(AVAILABLE DATA)
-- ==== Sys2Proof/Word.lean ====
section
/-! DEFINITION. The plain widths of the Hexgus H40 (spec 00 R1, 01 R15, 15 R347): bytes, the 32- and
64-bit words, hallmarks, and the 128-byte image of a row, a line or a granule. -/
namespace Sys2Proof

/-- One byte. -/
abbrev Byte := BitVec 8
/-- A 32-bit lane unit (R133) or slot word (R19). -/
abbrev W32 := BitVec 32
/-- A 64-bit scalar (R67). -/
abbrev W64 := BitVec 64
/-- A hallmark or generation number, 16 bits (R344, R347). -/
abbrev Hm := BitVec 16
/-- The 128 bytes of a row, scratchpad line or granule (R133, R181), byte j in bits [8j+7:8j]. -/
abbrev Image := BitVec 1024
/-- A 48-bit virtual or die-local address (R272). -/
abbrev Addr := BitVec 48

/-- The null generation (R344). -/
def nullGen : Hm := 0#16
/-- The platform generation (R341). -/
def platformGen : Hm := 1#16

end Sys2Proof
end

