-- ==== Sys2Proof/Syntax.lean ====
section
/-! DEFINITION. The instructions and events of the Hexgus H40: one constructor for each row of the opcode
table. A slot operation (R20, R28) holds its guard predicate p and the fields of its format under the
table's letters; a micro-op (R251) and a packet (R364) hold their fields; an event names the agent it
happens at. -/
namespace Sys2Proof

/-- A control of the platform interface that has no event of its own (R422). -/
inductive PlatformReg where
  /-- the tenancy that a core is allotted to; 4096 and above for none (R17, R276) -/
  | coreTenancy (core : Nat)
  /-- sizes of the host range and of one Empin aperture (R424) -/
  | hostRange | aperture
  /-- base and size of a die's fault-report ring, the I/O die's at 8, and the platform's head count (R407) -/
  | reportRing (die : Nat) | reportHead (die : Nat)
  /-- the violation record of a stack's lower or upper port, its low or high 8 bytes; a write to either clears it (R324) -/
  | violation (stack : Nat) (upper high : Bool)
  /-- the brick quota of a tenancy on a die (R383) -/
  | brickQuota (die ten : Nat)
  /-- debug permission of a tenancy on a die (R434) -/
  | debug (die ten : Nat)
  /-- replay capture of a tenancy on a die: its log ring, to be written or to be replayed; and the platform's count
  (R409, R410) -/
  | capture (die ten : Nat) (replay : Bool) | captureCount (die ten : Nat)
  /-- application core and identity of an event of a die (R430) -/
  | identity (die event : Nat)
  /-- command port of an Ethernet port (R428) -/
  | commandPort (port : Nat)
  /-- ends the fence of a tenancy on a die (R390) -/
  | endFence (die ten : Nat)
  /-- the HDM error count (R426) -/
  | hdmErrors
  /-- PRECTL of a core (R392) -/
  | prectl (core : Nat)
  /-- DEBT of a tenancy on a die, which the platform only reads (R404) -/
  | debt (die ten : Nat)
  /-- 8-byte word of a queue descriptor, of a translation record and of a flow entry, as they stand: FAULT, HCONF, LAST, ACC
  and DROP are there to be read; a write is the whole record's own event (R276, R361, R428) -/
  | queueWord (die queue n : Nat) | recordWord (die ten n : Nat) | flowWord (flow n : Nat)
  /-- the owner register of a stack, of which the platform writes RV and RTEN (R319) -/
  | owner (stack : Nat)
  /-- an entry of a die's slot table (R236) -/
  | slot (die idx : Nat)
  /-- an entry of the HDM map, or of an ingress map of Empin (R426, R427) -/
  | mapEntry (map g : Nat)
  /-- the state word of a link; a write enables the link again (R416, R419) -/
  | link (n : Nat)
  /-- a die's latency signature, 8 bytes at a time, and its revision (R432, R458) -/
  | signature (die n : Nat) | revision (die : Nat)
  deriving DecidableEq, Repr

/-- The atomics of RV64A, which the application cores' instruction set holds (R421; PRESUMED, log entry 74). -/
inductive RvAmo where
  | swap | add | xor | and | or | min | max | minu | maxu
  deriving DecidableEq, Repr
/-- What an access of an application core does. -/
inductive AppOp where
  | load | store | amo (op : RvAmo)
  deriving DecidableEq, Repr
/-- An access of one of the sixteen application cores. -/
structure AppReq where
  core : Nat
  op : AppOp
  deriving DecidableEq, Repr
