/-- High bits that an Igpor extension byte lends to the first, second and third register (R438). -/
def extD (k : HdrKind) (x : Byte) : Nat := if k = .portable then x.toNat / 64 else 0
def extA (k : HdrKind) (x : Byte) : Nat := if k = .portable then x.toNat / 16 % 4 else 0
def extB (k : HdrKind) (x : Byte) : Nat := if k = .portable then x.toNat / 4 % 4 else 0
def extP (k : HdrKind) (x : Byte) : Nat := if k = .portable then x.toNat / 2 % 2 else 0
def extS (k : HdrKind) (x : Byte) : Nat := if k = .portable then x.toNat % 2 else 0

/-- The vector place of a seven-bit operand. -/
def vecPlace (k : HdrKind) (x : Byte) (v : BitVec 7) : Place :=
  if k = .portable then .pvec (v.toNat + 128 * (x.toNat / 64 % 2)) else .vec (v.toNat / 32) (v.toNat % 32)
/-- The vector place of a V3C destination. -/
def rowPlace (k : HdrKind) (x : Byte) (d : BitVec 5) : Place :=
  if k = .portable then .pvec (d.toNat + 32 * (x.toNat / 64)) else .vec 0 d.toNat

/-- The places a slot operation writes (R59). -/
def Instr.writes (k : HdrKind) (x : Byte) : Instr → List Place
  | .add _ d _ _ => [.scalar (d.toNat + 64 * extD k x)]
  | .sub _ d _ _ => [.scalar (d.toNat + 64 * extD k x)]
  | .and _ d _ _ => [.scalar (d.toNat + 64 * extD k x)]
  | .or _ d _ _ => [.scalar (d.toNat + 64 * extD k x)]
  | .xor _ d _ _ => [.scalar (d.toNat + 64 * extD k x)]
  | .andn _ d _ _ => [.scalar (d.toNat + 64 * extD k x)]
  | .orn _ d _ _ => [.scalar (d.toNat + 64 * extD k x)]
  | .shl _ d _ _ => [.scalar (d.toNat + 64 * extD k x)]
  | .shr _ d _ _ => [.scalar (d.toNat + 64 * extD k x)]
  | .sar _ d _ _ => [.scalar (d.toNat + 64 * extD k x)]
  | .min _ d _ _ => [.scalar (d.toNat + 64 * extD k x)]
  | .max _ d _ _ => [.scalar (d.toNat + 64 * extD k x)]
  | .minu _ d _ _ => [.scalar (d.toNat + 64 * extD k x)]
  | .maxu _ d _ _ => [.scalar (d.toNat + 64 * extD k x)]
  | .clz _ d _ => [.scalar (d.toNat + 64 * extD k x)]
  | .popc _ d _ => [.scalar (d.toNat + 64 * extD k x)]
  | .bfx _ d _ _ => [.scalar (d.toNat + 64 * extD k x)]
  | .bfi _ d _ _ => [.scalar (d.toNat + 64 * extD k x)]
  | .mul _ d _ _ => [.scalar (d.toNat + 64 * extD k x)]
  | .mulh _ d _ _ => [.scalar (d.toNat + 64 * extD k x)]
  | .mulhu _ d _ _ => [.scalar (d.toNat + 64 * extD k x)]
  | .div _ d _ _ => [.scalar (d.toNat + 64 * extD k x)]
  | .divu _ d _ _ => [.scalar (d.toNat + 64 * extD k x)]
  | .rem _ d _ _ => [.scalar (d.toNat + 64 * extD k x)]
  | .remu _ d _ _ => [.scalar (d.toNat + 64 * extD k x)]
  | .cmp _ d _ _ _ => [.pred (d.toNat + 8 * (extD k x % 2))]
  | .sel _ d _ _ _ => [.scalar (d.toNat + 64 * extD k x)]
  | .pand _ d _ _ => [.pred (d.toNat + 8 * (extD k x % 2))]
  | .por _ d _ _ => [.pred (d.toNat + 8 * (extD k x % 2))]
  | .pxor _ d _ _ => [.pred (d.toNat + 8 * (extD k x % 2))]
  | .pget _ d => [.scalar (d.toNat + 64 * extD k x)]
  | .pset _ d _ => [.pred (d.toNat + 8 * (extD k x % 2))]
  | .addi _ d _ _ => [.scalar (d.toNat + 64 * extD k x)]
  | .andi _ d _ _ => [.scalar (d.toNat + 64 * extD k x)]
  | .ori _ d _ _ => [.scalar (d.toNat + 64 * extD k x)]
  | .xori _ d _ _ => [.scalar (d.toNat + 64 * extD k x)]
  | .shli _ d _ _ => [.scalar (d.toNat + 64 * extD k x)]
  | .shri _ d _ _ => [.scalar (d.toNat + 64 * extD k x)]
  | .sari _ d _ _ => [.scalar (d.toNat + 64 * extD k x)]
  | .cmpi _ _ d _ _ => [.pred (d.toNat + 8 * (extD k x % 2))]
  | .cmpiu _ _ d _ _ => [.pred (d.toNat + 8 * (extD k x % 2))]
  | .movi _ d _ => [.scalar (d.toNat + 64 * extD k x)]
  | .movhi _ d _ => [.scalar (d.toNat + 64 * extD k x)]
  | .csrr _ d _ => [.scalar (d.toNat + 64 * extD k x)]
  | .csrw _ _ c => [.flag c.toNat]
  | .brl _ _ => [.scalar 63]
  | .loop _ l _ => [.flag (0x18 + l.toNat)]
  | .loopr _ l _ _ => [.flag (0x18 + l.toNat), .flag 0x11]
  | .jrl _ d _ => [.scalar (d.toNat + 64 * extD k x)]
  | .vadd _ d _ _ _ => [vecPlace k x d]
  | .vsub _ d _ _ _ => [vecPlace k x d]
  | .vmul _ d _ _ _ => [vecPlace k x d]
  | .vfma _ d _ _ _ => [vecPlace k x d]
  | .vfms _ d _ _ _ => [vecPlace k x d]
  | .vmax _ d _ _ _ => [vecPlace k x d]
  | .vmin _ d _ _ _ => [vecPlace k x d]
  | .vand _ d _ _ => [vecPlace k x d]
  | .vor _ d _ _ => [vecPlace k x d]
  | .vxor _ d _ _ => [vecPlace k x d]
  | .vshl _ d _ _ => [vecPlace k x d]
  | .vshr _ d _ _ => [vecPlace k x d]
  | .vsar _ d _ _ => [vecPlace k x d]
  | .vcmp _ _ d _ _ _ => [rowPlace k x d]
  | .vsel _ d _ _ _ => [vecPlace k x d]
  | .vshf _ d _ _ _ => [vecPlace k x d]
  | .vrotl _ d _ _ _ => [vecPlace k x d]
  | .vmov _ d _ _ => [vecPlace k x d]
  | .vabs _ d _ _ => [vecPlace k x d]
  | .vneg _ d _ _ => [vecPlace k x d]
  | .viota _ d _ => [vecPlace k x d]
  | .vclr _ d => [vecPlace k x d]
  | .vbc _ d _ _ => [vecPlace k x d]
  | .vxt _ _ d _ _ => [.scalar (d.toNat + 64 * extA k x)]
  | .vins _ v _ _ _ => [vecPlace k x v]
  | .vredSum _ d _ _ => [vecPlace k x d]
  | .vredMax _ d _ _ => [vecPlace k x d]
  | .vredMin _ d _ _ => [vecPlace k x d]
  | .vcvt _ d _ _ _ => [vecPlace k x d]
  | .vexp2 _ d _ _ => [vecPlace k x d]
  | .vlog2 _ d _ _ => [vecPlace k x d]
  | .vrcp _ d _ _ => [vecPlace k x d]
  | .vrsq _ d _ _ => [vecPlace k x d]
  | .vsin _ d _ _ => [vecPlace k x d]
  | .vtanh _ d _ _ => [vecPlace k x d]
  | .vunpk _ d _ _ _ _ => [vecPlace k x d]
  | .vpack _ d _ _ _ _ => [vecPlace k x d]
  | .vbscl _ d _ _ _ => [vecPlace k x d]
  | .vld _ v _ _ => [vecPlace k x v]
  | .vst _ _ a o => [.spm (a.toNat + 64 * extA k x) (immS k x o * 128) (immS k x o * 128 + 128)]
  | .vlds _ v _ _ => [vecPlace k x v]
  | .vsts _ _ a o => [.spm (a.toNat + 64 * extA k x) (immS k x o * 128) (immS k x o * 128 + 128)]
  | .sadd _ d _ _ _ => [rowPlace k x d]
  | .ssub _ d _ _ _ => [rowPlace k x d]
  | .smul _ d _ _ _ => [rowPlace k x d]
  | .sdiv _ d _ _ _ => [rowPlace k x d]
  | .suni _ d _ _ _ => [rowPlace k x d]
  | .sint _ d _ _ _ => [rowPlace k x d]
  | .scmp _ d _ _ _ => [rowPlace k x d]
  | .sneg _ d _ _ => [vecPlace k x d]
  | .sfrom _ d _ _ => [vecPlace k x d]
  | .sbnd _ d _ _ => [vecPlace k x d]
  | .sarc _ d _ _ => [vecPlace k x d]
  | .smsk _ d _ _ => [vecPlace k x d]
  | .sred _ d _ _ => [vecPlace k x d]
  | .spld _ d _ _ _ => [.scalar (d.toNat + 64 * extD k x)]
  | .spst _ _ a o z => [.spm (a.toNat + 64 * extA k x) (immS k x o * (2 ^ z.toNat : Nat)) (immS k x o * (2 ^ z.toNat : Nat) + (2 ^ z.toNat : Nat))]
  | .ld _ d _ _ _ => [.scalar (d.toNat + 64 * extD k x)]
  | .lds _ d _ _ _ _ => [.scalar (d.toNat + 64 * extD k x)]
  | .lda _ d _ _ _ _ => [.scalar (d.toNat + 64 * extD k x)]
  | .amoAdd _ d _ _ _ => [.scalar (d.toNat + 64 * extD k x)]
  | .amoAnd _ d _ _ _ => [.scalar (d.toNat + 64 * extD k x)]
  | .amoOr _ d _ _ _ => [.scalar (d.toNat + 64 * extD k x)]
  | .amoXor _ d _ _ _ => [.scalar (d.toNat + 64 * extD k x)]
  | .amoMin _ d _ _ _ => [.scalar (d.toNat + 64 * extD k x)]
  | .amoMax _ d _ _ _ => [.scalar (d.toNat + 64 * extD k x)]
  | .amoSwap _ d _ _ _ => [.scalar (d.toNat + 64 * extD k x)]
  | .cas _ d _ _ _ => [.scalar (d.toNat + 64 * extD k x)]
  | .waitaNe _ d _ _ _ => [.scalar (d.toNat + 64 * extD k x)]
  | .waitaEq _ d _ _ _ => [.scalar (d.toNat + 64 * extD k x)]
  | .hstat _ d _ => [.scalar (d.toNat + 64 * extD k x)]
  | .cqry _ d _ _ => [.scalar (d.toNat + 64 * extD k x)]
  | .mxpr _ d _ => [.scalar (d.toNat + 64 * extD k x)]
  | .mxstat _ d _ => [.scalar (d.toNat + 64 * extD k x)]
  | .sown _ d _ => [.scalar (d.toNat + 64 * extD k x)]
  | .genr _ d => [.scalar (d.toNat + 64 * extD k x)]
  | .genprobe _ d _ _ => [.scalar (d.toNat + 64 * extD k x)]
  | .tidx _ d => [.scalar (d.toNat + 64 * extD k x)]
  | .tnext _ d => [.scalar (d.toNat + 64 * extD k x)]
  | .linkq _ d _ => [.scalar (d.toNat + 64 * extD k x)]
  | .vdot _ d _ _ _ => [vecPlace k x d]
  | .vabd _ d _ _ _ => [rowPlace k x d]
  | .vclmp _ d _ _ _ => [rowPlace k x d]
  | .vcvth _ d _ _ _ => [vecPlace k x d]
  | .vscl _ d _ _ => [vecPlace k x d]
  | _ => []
(End AVAILABLE DATA)
-- PROBLEM TO SOLVE --
An exact copy of the lines above, from the one containing "happens at. -/" down to the one containing "hostRange | aperture" and including both, is the whole answer; retype it and nothing else.

-- EXERCISE SOLUTION --
happens at. -/
namespace Sys2Proof

/-- A control of the platform interface that has no event of its own (R422). -/
inductive PlatformReg where
  /-- the tenancy that a core is allotted to; 4096 and above for none (R17, R276) -/
  | coreTenancy (core : Nat)
  /-- sizes of the host range and of one Empin aperture (R424) -/
  | hostRange | aperture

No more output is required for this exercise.